ISERMANN: Die Pandemie, in der wir uns befinden dauert nun 1,5 Jahre. Dazu kann man den Sommer 2020 von den damit einhergehenden Einschränkungen weitestgehend ausklammern. Die Veränderung in der Kommunikation und auch des Verkaufens und Kaufens gibt es nicht erst seit der Pandemie. Sie hat lediglich Fahrt aufgenommen und beispielsweise die Erkenntnis gebracht, dass sich viele Termine auch digital bewältigen lassen. Telefon- oder IT-Support funktioniert seit Jahren schon, ohne dass ein Termin mit einem Techniker vereinbart werden muss, der dann physisch bei einem vor der Tür steht. Wie und wo wir kaufen oder verkaufen, hängt im Umfang im wesentlichen von den Produkten und der Attraktivität des stationären Handels ab.
BJ: Wie können Kunden, die den Live-Faktor, das Erlebnis beim Anprobieren nicht schätzen, vom Gegenteil überzeugt werden? Die Sozialen Medien ziehen die Kunden in die Online-Shops, wie kann der stationäre Händler seine Kunden in seinen Laden holen?

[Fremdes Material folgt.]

/-- A drain in progress (R152, R153). -/
structure Drain where
  plane  : Fin 2
  /-- The slot of its pass, or of its `mdrain`. -/
  f      : MatrixFields
  seq    : Fin 4
  pc     : BitVec 12
  dst    : BitVec 5
  rows   : BitVec 7
  cols   : BitVec 6
  exact  : Bool
  tf     : Nat
  next   : Nat
  waiting : Bool
  /-- The drain has done its work of every tick below this one. -/
  nextTick : Nat
  /-- Its last delivery is on the present tick. -/
  done   : Bool
  /-- The issue tick of its pass or `mdrain` (R130, R154). -/
  issued : Nat
deriving DecidableEq, Repr, Inhabited

/-- The matrix array of a whole core or context (R139, R162). -/
structure MatrixUnit where
  planes : Vector Plane 2
  feed   : Option Feed
  /-- Drains in the order of their last feed ticks. -/
  drains : List Drain
  lastDelivery : Option Nat
  flags  : Sticky
deriving DecidableEq, Repr, Inhabited

/-- The vector-slot fields of R98. -/
structure VectorFields where
  opc  : Byte
  vd   : BitVec 5
  va   : BitVec 5
  vb   : BitVec 5
  vc   : BitVec 5
  pred : BitVec 3
  pneg : Bool
  type : BitVec 4
  eps  : BitVec 4
  mode : Byte
  imm  : W32
deriving DecidableEq, Repr, Inhabited

/-- A row accumulator (R204). -/
structure RowAcc where
  m    : W32
  k    : W32
  live : Bool
  nan  : Bool
  s    : W32
  st   : BitVec 128
  /-- S_T has saturated (R208). -/
  sat  : Bool
  a    : Byte
deriving DecidableEq, Repr, Inhabited

/-- What a vector operation writes at the end of one of its result ticks (R187, R188). -/
structure VResult where
  due   : Nat
  /-- The destination entry, if one is written, and the bits of it that are; the others keep or write zero. -/
  index : Option Nat
  data  : Entry
  mask  : Entry
  flags : Byte
  /-- The row accumulator as it stands after this entry. -/
  ra    : Option RowAcc
deriving DecidableEq, Repr, Inhabited

/-- A vector operation in progress (R187). -/
structure VOp where
  f      : VectorFields
  seq    : Fin 4
  pc     : BitVec 12
  /-- Lanes that the predicate leaves on (R93, R185). -/
  lanes  : W64
  /-- The issue tick, by which register writes are ordered (R130). -/
  issued : Nat
  /-- Cost per entry c and depth P. -/
  cost   : Nat
  depth  : Nat
  /-- The next entry, the tick on which it starts, and their number. -/
  next   : Nat
  start  : Nat
  total  : Nat
  /-- Entries consumed so far from VA, VB, VC, and the last of each. -/
  usedA  : Nat
  usedB  : Nat
  usedC  : Nat
  holdA  : Entry
  holdB  : Entry
  holdC  : Entry
  /-- Elements gathered for a destination entry, or left over from packed entries; scale codes of vmxq. -/
  acc    : List Nat
  accMask : List Bool
  scales : List Byte
  /-- Destination entries produced. -/
  made   : Nat
  /-- The row accumulator as the entries so far leave it, and its nan bit before the first (R205). -/
  ra     : RowAcc
  nan0   : Bool
  results : List VResult
  /-- The time counter as sampled on the issue tick (R178). -/
  timeNow : W64
  waiting : Bool
  /-- The engine has done its work of every tick below this one. -/
  nextTick : Nat
  /-- Its last result tick is the present tick. -/
  done   : Bool
deriving DecidableEq, Repr, Inhabited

ISERMANN: Im stationären Handel muss man nicht 24 Stunden auf die Lieferung warten, kann vor Ort die angebotene Ware physisch mit anderen Produkten vergleichen und muss keine Ware bei Nichtgefallen zur Post bringen. Spätestens dann ist das Online Shoppen nämlich nicht mehr bequem. Statt des Ganges zum Fachhändler, den man sich vorher gespart hat, muss man zum Prozess der Rücksendung dann das Haus verlassen. Der Handel muss diesen Vorteil stärker kommunizieren und den Bereich des Services und der Dienstleistung am Kunden weiter verstärken.